----- Material for the task -----

/-- A triple as 136 bytes, o rounded to BF16 under RNE. -/
def bytesOfLse (t : Lse) : Res Bytes :=
  (resMap (fun x => elemRound 1 0 (f32 x)) t.o).bind fun o => ⟨bytesLE 4 t.m ++ bytesLE 4 t.l ++ bytesElems 2 o, 0⟩

/-- A REDW's effect on the bytes it covers (R269). -/
def redwBytes (op ty : Nat) (old x : Bytes) : Bytes :=
  if op = 2 then (bytesOfLse (lseMerge 0 (lseOfBytes old) (lseOfBytes x)).v).v
  else if op = 1 then
    let n := x.length / 8
    (List.range n).flatMap fun i =>
      let p := (addPair (leAt old (8 * i) 4, leAt old (8 * i + 4) 4) (leAt x (8 * i) 4, leAt x (8 * i + 4) 4)).v
      bytesLE 4 p.1 ++ bytesLE 4 p.2
  else
    let k := elemBytes ty
    bytesElems k (List.zipWith (redElem op ty) (elemsLE k (x.length / k) old) (elemsLE k (x.length / k) x))

/-- The element types and operations a REDW to memory may carry (R269). -/
def redwTypeOk (op ty : Nat) : Bool :=
  if op = 2 then true
  else if op = 1 then decide (ty = 0)
  else decide (op ≤ 4) && (decide (ty ≤ 4) || decide (ty = 0xD))

/-- A REDW's payload is whole elements, aligned, within one 256-byte line; LSE takes the first 136
bytes of a line. -/
def redwShapeOk (op ty dst len : Nat) : Bool :=
  if op = 2 then decide (dst % 256 = 0) && decide (len = 136)
  else
    let k := if op = 1 then 8 else elemBytes ty
    decide (len % k = 0) && decide (dst % k = 0) && decide (dst % 256 + len ≤ 256)

/-- Internal operation codes of owner-word instructions, which share the read, modify and write path
of an ATOMIC (R410): HANDOFF SEND, HANDOFF ACCEPT and RECLAIM. -/
def opHandoffSend : Nat := 0x80
/-- HANDOFF ACCEPT. -/
def opHandoffAccept : Nat := 0x81
/-- RECLAIM. -/
def opReclaim : Nat := 0x82

/-- Owner word from its fields (*Owner word*). -/
def ownerWord (owner dest gen st dl : Nat) : Nat := place 48 16 owner + place 32 16 dest + place 24 8 gen + place 22 2 st + place 0 22 dl

/-- Signed difference of two 22-bit times in µs (R410). -/
def time22 (a b : Nat) : Int := signed 22 (a % 2 ^ 22 + 2 ^ 22 - b % 2 ^ 22)

/-- An owner-word operation (R411): the new word and the reason code. SELF in [15:0] of the operand,
DEST in [31:16], GEN in [39:32], DURATION in [95:64] of the 16-byte operand. -/
def ownerOp (op now w a : Nat) : Nat × Nat :=
  let self := fldN a 0 16
  let dest := fldN a 16 16
  let gen := fldN a 32 8
  let own := fldN w 48 16
  let st := fldN w 22 2
  let us := now / 1000
  if op = opHandoffSend then
    if st = 0 ∧ own = self ∧ fldN w 24 8 = gen then (ownerWord self dest (gen + 1) 1 (us + fldN a 64 32), 0) else (w, 0x0906)
  else if op = opHandoffAccept then
    if st = 1 ∧ fldN w 32 16 = self ∧ fldN w 24 8 = gen then
      (if time22 us (fldN w 0 22) < 0 then (ownerWord self 0 (gen + 1) 0 0, 0) else (w, 0x0907))
    else (w, 0x0906)
  else
    if st = 1 ∧ own = self ∧ fldN w 24 8 = gen then
      (if 0 ≤ time22 us (fldN w 0 22) then (ownerWord self 0 (gen + 1) 0 0, 0) else (w, 0x0908))
    else (w, 0x0906)

/-- Bytes of memory a request covers: a READ's LEN, an ATOMIC's width, else its payload. -/
def coverLen (f : Frame) : Nat :=
  if f.op = 0x01 then f.len else if f.op = 0x04 then opWidth f.opw else if 0x80 ≤ f.op then 8 else f.data.length

/-- Payload bytes over old ones under byte enables (R256). -/
def mergeBE (be : List Bool) (old new : Bytes) : Bytes :=
  if be.isEmpty then new
  else (List.range new.length).map fun i => if be.getD i false then new.getD i 0 else old.getD i 0

/-- A request's effect on the bytes it covers: their new contents, and the reply. -/
def applyOp (now : Nat) (f : Frame) (old : Bytes) : Bytes × Bytes :=
  if f.op = 0x01 then (old, old)
  else if f.op = 0x04 then
    let w := opWidth f.opw
    let o := leAt old 0 w
    (bytesLE w (atomicOp f.subop w o (leAt f.data 0 w) (leAt f.data w w)), bytesLE w o)
  else if f.op = 0x05 then (redwBytes f.subop f.etype old f.data, [])
  else if 0x80 ≤ f.op then
    let r := ownerOp f.op now (leAt old 0 8) (leAt f.data 0 16)
    (bytesLE 8 r.1, bytesLE 8 r.2)
  else (mergeBE f.be old f.data, [])

/-! ### Where a grain's data stand -/

/-- Plaintext bytes of a grain's HBM copy, zeros of an UNTOUCHED grain; none when they stand elsewhere. -/
def hereBytes (s : State) (off n : Nat) : Option Bytes :=
  let e := tier s (off / grainB)
  if e.loc = 0 then some (List.replicate n 0)
  else if e.loc = 2 then some (memRead s.tr.hbm (e.frame * grainB + off % grainB) n)
  else none

/-- A backing lacks a sub-grain that waits for resync (R397). -/
def backingLacks (e : Extent) (mirrorSide : Bool) (off : Nat) : Bool :=
  e.resync.contains ((off - e.base) / 65536, mirrorSide)

/-- The location a read without a local copy is served from: the lease copy, the primary backing, or
the mirror when the primary is down or lacks the data; none when no backing is reachable. -/
def readSrc (s : State) (e : Extent) (off : Nat) : Option Nat :=
  let t := tier s (off / grainB)
  if t.loc = 3 then some 3
  else if e.bport ≠ 0xFF ∧ portUp s e.bport = true ∧ backingLacks e false off = false then some 1
  else if e.mirror ∧ portUp s e.mport = true ∧ backingLacks e true off = false then some 2
  else none

/-- Scratch class (R393). -/
def scratch (e : Extent) : Bool := decide (e.cls = 3)

/-- Where the first write places a grain (R386): HBM for pinned-tier with PIN 0, for scratch with a free
frame, and where there is no backing; else the backing. DESIGN CHOICE: log entry 21. -/
def placeFrame (s : State) (x : Nat) (e : Extent) : Option Nat :=
  let t := (comp s e.comp).tenant
  if e.cls = 0 ∧ e.pin = 0 then findReserved s x
  else if scratch e = true ∨ e.bport = 0xFF then findFrame s t []
  else none

/-- The move under way of a grain whose sub-grain at an offset has been copied already (R395 step 3). -/
def movedPast (s : State) (off : Nat) : Option Move :=
  (s.tr.moves.find? fun m => m.2.active && decide (m.2.grain = off / grainB) && decide (off % grainB / 65536 < m.2.next)).map (·.2)

/-- A write to a sub-grain already copied goes to a destination off the module too: 4 a lease frame, 1
the backing. -/
def moveLocs (s : State) (off : Nat) : List Nat :=
  match movedPast s off with
  | some m => if m.toLoc = 3 then [4] else if m.toLoc = 1 then [1] else []
  | none => []

/-- Locations off the module a write goes to (R387, R397): the lease copy, and the backings of a durable
grain or of one without a copy, those that are up. -/
def writeLocs (s : State) (e : Extent) (off : Nat) (toFrame : Bool) : List Nat :=
  let t := tier s (off / grainB)
  let back := if scratch e && (toFrame || decide (t.loc = 2) || decide (t.loc = 3)) then []
    else (if e.bport ≠ 0xFF ∧ portUp s e.bport = true then [1] else []) ++ (if e.mirror ∧ portUp s e.mport = true then [2] else [])
  (if t.loc = 3 then [3] else []) ++ back ++ (moveLocs s off).filter fun l => !back.contains l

-----

When the word "under" occurs in a line above, list that line.

**Solution for this exercise**
/-- A triple as 136 bytes, o rounded to BF16 under RNE. -/
/-- Payload bytes over old ones under byte enables (R256). -/
/-- The move under way of a grain whose sub-grain at an offset has been copied already (R395 step 3). -/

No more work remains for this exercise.